Exercise: With both ends included, repeat exactly the lines of the entries below from the one containing "if (s.par.lfoMaxTempo : Int)" down to the one containing "multiplier := m", and no others.

[Dataset entries]
/-- The Random output (R137): one of the scaled levels of the `RandomNumber` held before the tick's own draw, which
leaves one of the eight levels. -/
def Obligations.RandomOutputIsTheLatchedLevel : Prop :=
  ∀ s : State, Inv s → s.wave.waveform = .random →
    ∃ t, exec .sampleTick s = .next t ∧
      t.phase.pwmDuty.toNat = calcSignalDepth s.phase.randomNumber.toNat s.wave.depthRatio.toNat ∧
      ∃ k, k < 8 ∧ t.phase.randomNumber.toNat = 32 * k

/-! ### The tempo model -/

/-- `DUTY` (R150): the exact quotient rounded down, which fits 32 bits with room for the largest ratio, falls as the
period grows, and has the values the rule lists at the default `FS`. -/
def Obligations.DutyFitsAndFallsWithThePeriod : Prop :=
  (∀ (p : Params) (t u : Nat), p.Ok → p.lfoMaxTempo ≤ t → t ≤ u →
    duty p t = dutyFormula p t ∧ 0 < t * p.fs ∧ 4 * duty p t ≤ 2 ^ 31 ∧ duty p u ≤ duty p t) ∧
  duty Config.defaults 50 = 2748779 ∧ duty Config.defaults 500 = 274877 ∧
  duty Config.defaults 1000 = 137438 ∧ duty Config.defaults 10000 = 13743

/-- `SET_BASE_TEMPO` (R155, R154): committed strictly in range and more than 2 ms away from `BaseTempo`, and then the
trim is cleared and both increments follow; otherwise nothing changes. -/
def Obligations.SetBaseTempoCommitsOrLeavesAll : Prop :=
  (∀ imm : Half, decode .ext (BitVec.ofNat 32 (0x09000000 + imm.toNat)) = .ok (.setBaseTempo imm.toNat)) ∧
  ∀ (ms : Nat) (s : State), s.par.Ok →
    exec (.setBaseTempo ms) s =
      .next (if Commits s.par s.tempo.baseTempo ms then { s with tempo := committedTempo s.par ms s.tempo } else s) ∧
    (Commits s.par s.tempo.baseTempo ms →
      (committedTempo s.par ms s.tempo).baseTempo.toNat = ms ∧
      (committedTempo s.par ms s.tempo).baseDutyCycle.toNat = dutyFormula s.par ms ∧
      (committedTempo s.par ms s.tempo).workingDutyCycle.toNat =
        dutyFormula s.par ms * ratioNum s.tempo.multiplier / ratioDen s.tempo.multiplier)

/-- `ADJUST_SPEED` (R156): the idle counter is cleared in any case; the trim is added, without wrap, and both
increments follow, just when the new effective tempo is in the closed range. -/
def Obligations.AdjustSpeedTrimsOrOnlyClearsTheIdleCounter : Prop :=
  (∀ imm : Half, decode .ext (BitVec.ofNat 32 (0x07000000 + imm.toNat)) = .ok (.adjustSpeed imm.toInt)) ∧
  ∀ (delta : Int) (s : State), Inv s →
    let offset := s.tempo.tempoAdjustOffset.toInt + delta
    let e := (s.tempo.baseTempo.toNat : Int) + offset
    let cleared : State := { s with counters := { s.counters with speedAdjustMsCount := 0 } }
    if (s.par.lfoMaxTempo : Int) ≤ e ∧ e ≤ (s.par.lfoMinTempo : Int) then
      ∃ t, exec (.adjustSpeed delta) s = .next t ∧
        t.tempo.tempoAdjustOffset.toInt = offset ∧
        t.tempo.baseDutyCycle.toNat = dutyFormula s.par e.toNat ∧
        t.tempo.workingDutyCycle.toNat =
          dutyFormula s.par e.toNat * ratioNum s.tempo.multiplier / ratioDen s.tempo.multiplier ∧
        t = { cleared with tempo := { s.tempo with
          tempoAdjustOffset := t.tempo.tempoAdjustOffset
          baseDutyCycle := t.tempo.baseDutyCycle
          workingDutyCycle := t.tempo.workingDutyCycle } }
    else exec (.adjustSpeed delta) s = .next cleared

/-- `RESET_SPEED_ADJUST` (R157): the trim is cleared and both increments follow; with no trim held, nothing changes. -/
def Obligations.ResetSpeedAdjustClearsTheTrim : Prop :=
  decode .ext 0x08000000#32 = .ok .resetSpeedAdjust ∧
  ∀ s : State,
    exec .resetSpeedAdjust s =
      .next { s with tempo := { s.tempo with
        tempoAdjustOffset := 0
        baseDutyCycle := BitVec.ofNat 32 (dutyFormula s.par s.tempo.baseTempo.toNat)
        workingDutyCycle :=
          workingDuty (BitVec.ofNat 32 (dutyFormula s.par s.tempo.baseTempo.toNat)) s.tempo.multiplier } } ∧
    (Inv s → s.tempo.tempoAdjustOffset = 0 → exec .resetSpeedAdjust s = .next s)

/-- `SET_MULTIPLIER` (R158): steps and saturates; an unchanged multiplier changes nothing, a changed one recomputes
the working increment and sets the working phase by the formula of R153; nothing else changes. -/
def Obligations.SetMultiplierStepsAndAdjustsThePhase : Prop :=
  (decode .ext 0x03000001#32 = .ok (.setMultiplier .plus) ∧
    decode .ext 0x0300FFFF#32 = .ok (.setMultiplier .minus)) ∧
  ∀ (dir : Dir) (s : State),
    let new : Int := max 0 (min 9 ((multiplierCode s.tempo.multiplier : Int) + dirValue dir))
    if new = (multiplierCode s.tempo.multiplier : Int) then exec (.setMultiplier dir) s = .next s
    else
      ∃ m, (multiplierCode m : Int) = new ∧
        exec (.setMultiplier dir) s =
          .next { s with
            tempo := { s.tempo with
              multiplier := m
              workingDutyCycle := BitVec.ofNat 32 (s.tempo.baseDutyCycle.toNat * ratioNum m / ratioDen m) }
            phase := { s.phase with
              workingPhaseAccumulator :=
                BitVec.ofNat 32
                  (s.phase.basePhaseAccumulator.toNat * ratioNum m * s.tempo.multiplierAlignmentIndex.toNat /
                    ratioDen m) } }

/-- `RESET_MULTIPLIER` (R159): nothing at Quarter; otherwise Quarter, with the working increment equal to the base
increment and the working phase by the formula of R153; nothing else changes. -/
def Obligations.ResetMultiplierRestoresQuarter : Prop :=
  decode .ext 0x04000000#32 = .ok .resetMultiplier ∧
  ∀ s : State,
    exec .resetMultiplier s =
      .next (if s.tempo.multiplier = .quarter then s
        else
          { s with
            tempo := { s.tempo with multiplier := .quarter, workingDutyCycle := s.tempo.baseDutyCycle }
            phase := { s.phase with
              workingPhaseAccumulator :=
                BitVec.ofNat 32
                  (s.phase.basePhaseAccumulator.toNat * s.tempo.multiplierAlignmentIndex.toNat) } })

/-- The phase after a multiplier change follows the formula and not the rationale (R160): they agree with no base cycle
since the alignment and an index of 1, and differ in the rule's counterexample. -/
def Obligations.PhaseFormulaDiffersFromItsRationale : Prop :=
  (∀ (b : Word) (m : Multiplier),
    (adjustedPhase b m 1).toNat = b.toNat * ratioNum m / ratioDen m % 2 ^ 32 ∧ adjustedPhase b m 0 = 0) ∧
  adjustedPhase 0x40000000#32 .eighth 2 = 0 ∧ (2 * (1 * 2 ^ 32 + 0x40000000)) % 2 ^ 32 = 0x80000000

Written solution:
    if (s.par.lfoMaxTempo : Int) ≤ e ∧ e ≤ (s.par.lfoMinTempo : Int) then
      ∃ t, exec (.adjustSpeed delta) s = .next t ∧
        t.tempo.tempoAdjustOffset.toInt = offset ∧
        t.tempo.baseDutyCycle.toNat = dutyFormula s.par e.toNat ∧
        t.tempo.workingDutyCycle.toNat =
          dutyFormula s.par e.toNat * ratioNum s.tempo.multiplier / ratioDen s.tempo.multiplier ∧
        t = { cleared with tempo := { s.tempo with
          tempoAdjustOffset := t.tempo.tempoAdjustOffset
          baseDutyCycle := t.tempo.baseDutyCycle
          workingDutyCycle := t.tempo.workingDutyCycle } }
    else exec (.adjustSpeed delta) s = .next cleared

/-- `RESET_SPEED_ADJUST` (R157): the trim is cleared and both increments follow; with no trim held, nothing changes. -/
def Obligations.ResetSpeedAdjustClearsTheTrim : Prop :=
  decode .ext 0x08000000#32 = .ok .resetSpeedAdjust ∧
  ∀ s : State,
    exec .resetSpeedAdjust s =
      .next { s with tempo := { s.tempo with
        tempoAdjustOffset := 0
        baseDutyCycle := BitVec.ofNat 32 (dutyFormula s.par s.tempo.baseTempo.toNat)
        workingDutyCycle :=
          workingDuty (BitVec.ofNat 32 (dutyFormula s.par s.tempo.baseTempo.toNat)) s.tempo.multiplier } } ∧
    (Inv s → s.tempo.tempoAdjustOffset = 0 → exec .resetSpeedAdjust s = .next s)

/-- `SET_MULTIPLIER` (R158): steps and saturates; an unchanged multiplier changes nothing, a changed one recomputes
the working increment and sets the working phase by the formula of R153; nothing else changes. -/
def Obligations.SetMultiplierStepsAndAdjustsThePhase : Prop :=
  (decode .ext 0x03000001#32 = .ok (.setMultiplier .plus) ∧
    decode .ext 0x0300FFFF#32 = .ok (.setMultiplier .minus)) ∧
  ∀ (dir : Dir) (s : State),
    let new : Int := max 0 (min 9 ((multiplierCode s.tempo.multiplier : Int) + dirValue dir))
    if new = (multiplierCode s.tempo.multiplier : Int) then exec (.setMultiplier dir) s = .next s
    else
      ∃ m, (multiplierCode m : Int) = new ∧
        exec (.setMultiplier dir) s =
          .next { s with
            tempo := { s.tempo with
              multiplier := m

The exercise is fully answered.